In reply to: Amit Kapila (#12)

Re: doc review for parallel vacuum

On Mon, Apr 13, 2020 at 03:22:06PM +0530, Amit Kapila wrote:

On Mon, Apr 13, 2020 at 2:00 PM Justin Pryzby <pryzby@telsasoft.com> wrote:

|Copy the index
|bulk-deletion result returned from ambulkdelete and amvacuumcleanup to
|the DSM segment if it's the first time [???] because they allocate locally
|and it's possible that an index will be vacuumed by a different
|vacuum process the next time."

Is it correct to say: "..if it's the first iteration" and "different process on
the next iteration" ? Or "cycle" ?

"cycle" sounds better.
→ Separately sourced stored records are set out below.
-- ==== Sys2Proof/Machine/Matrix.lean ====
section
/-! DEFINITION. Matrix descriptors, the reading of operands, and the row orders of M (14_matrix R293-R303, R309, R312, R313). -/

namespace Sys2Proof.Machine

/-! ### Descriptors (R294) -/

/-- A matrix descriptor's fields. -/
structure Mat where
  base : Nat
  rs : Int
  rows : Nat
  cols : Nat
  kind : Nat
  fmt : Nat
  tr : Bool
  mx : Bool
  oc : Nat
deriving DecidableEq, Repr

/-- Bits [hi : lo] of word `w` of a descriptor. -/
def mdField (d : BitVec 256) (w hi lo : Nat) : Nat := bits (bits d.toNat (64 * w + 63) (64 * w)) hi lo

/-- The fields of a descriptor's words. -/
def matOf (d : BitVec 256) : Mat :=
  { base := mdField d 0 56 0, rs := signed32 (mdField d 1 31 0), rows := mdField d 1 47 32, cols := mdField d 1 63 48,
    kind := mdField d 2 1 0, fmt := mdField d 2 7 4, tr := bit (mdField d 2 8 8) 0, mx := bit (mdField d 2 9 9) 0,
    oc := mdField d 2 15 12 }

/-- A reserved field is not zero. -/
def matReserved (d : BitVec 256) : Bool :=
  mdField d 0 63 57 != 0 || mdField d 2 3 2 != 0 || mdField d 2 11 10 != 0 || mdField d 2 63 16 != 0 || mdField d 3 63 0 != 0

/-- Roles of descriptors (R297). -/
inductive Role where
  | dense | gathered | gradient | sparse | store | load | scales | bitmap | index
deriving DecidableEq, Repr

/-- KIND of a role. -/
def Role.kind : Role → Nat
  | .scales => 1 | .bitmap => 2 | .index => 3 | _ => 0

/-- Whether a role accepts FMT and MX. -/
def Role.fmtOk (r : Role) (f : Nat) (mx : Bool) : Bool :=
  let operand := (decide (1 ≤ f) && decide (f ≤ 5)) || (decide (8 ≤ f) && decide (f ≤ 12))
  match r with
  | .dense => operand && (!mx || (decide (3 ≤ f) && decide (f ≤ 5)))
  | .gathered | .gradient => operand && !mx
  | .sparse => [1, 2, 3, 4, 8, 10].contains f && !mx
  | .store => [0, 1, 2, 3, 4, 6].contains f && !mx
  | .load => [0, 6].contains f && !mx
  | .scales | .bitmap => true
  | .index => f == 6 || f == 7

/-- Whether a role accepts TR = 1 for a format (R295). -/
def Role.trOk (r : Role) (f : Nat) : Bool :=
  match r with
  | .dense | .gradient => f != 12 && decide (8 ≤ typeWidth f)
  | .store | .load | .scales | .bitmap | .index => true
  | .gathered | .sparse => false

/-- A span of bytes in the vault window. -/
def inVaults (lo hi : Int) : Bool := decide ((vaultWindow : Int) ≤ lo) && decide (hi ≤ (vaultWindow + 0x40000000 : Nat))

/-- The gathered operand's elements and the index array lie in the vault window (R297). -/
def Mat.inWindow (d : Mat) (r : Role) : Bool :=
  match r with
  | .index => inVaults d.base (d.base + d.rows * (typeWidth d.fmt / 8) : Nat)
  | _ =>
    if d.rows = 0 ∨ d.cols = 0 then true
    else
      let ext := ((d.rows : Int) - 1) * d.rs
      let row := if d.fmt = 12 then 68 * ((d.cols + 63) / 64) else (d.cols * typeWidth d.fmt + 7) / 8
      inVaults (d.base + min 0 ext) (d.base + max 0 ext + row)

/-- The code with which a descriptor breaks its role, 0 when it does not (R298): 6, 1, 2, 4 and 5 in that order. -/
def roleCode (d : BitVec 256) (r : Role) : Nat :=
  let m := matOf d
  if matReserved d then 6
  else if m.kind ≠ r.kind then 1
  else if !r.fmtOk m.fmt m.mx then 2
  else if m.tr && !r.trOk m.fmt then 4
  else if (r = .gathered ∨ r = .index) ∧ m.inWindow r = false then 5
  else 0

/-- A descriptor as an order checks it (R298). -/
def State.useMd (s : State) (n : Nat) (r : Role) : Except Stop Mat :=
  let d := s.iss.oldMd.get 0 n
  let c := roleCode d r
  if c = 0 then .ok (matOf d) else raise .permission (23 + c * 256 + n * 65536)

/-- The float class (R297). -/
def floatClass (f : Nat) : Bool := (decide (1 ≤ f) && decide (f ≤ 5)) || f == 12

/-- Formats of different classes (R298 code 3). -/
def sameClass (f g n : Nat) : Except Stop Unit :=
  if floatClass f == floatClass g then .ok () else raise .permission (23 + 3 * 256 + n * 65536)

/-- The alignment of an operand (R295); sparse values do not use RSTRIDE (R296). -/
def Mat.aligned (d : Mat) (sparse : Bool) : Except Stop Unit :=
  let a := if d.fmt = 12 then 4 else max (typeWidth d.fmt / 8) 1
  if d.base % a ≠ 0 then raise .misalignment 0 d.base
  else if !sparse && decide (d.rs % (a : Int) ≠ 0) then raise .misalignment 0 (((d.base : Int) + d.rs) % (2 ^ 64 : Nat)).toNat
  else .ok ()

/-! ### Elements of an operand (R295, R296) -/

/-- Address of a byte of a memory row. -/
def Mat.at_ (d : Mat) (row : Nat) (off : Nat) : Nat := (((d.base : Int) + row * d.rs + off) % (2 ^ 64 : Nat)).toNat

/-- Values of `n` bytes at distinct addresses. -/
def State.loadEach (s : State) (n : Nat) : List Nat → Except Stop (Map Nat Nat × State)
  | [] => .ok ([], s)
  | a :: r => do
    let (v, t) ← s.loadNat a n
    let (m, u) ← t.loadEach n r
    return ((a, v) :: m, u)

/-- Codes of the in-bounds elements (r, c0) to (r, c0 + m - 1) of a plain operand. -/
def State.plainCodes (s : State) (d : Mat) (r c0 m : Nat) : Except Stop (List Nat × State) :=
  let w := typeWidth d.fmt
  if m = 0 then .ok ([], s)
  else if d.tr then do
    let as_ := (List.range m).map fun i => d.at_ (c0 + i) (r * (w / 8))
    let (l, t) ← s.loadEach (w / 8) as_
    return (l.map (·.2), t)
  else do
    let (v, t) ← s.loadNat (d.at_ r (c0 * w / 8)) ((m * w + 7) / 8)
    return (elems w m v, t)

/-- Codes and scales of the in-bounds elements of a row of LQ8 blocks, block by block. -/
def State.blockCodes (s : State) (d : Mat) (r : Nat) : Nat → Nat → Nat → Except Stop (List (Nat × Nat) × State)
  | 0, _, _ => .ok ([], s)
  | fuel + 1, b, m =>
    if m = 0 then .ok ([], s)
    else do
      let k := min m 64
      let (v, t) ← s.loadNat (d.at_ r (68 * b)) k
      let (sc, t1) ← t.loadNat (d.at_ r (68 * b + 64)) 4
      let (l, t2) ← t1.blockCodes d r fuel (b + 1) (m - k)
      return ((elems 8 k v).map (fun q => (q, sc)) ++ l, t2)

/-- The address of the scale of an element (R296); `along`: the contraction runs along the operand's columns. -/
def scaleAt (b : Mat) (tr along : Bool) (r c : Nat) : Nat :=
  let row := if tr then c else r
  let col := if tr then r else c
  if along != tr then b.at_ row (col / 32) else b.at_ (row / 32) col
I have changed the patch as per your latest
comments. Let me know what you think?

Looks good. One more change:

[-Even if-]{+If+} this option is specified with the <option>ANALYZE</option> [-option-]{+option,+}

Remove "even" and add comma.

Thanks,
--
Justin

#14

Amit Kapila

amit.kapila16@gmail.com

over 5 years ago

In reply to: Justin Pryzby (#13)

Re: doc review for parallel vacuum

On Tue, Apr 14, 2020 at 2:54 AM Justin Pryzby <pryzby@telsasoft.com> wrote:

Looks good. One more change:

[-Even if-]{+If+} this option is specified with the <option>ANALYZE</option> [-option-]{+option,+}

Remove "even" and add comma.

Pushed after making this change.

--
With Regards,
Amit Kapila.
EnterpriseDB: http://www.enterprisedb.com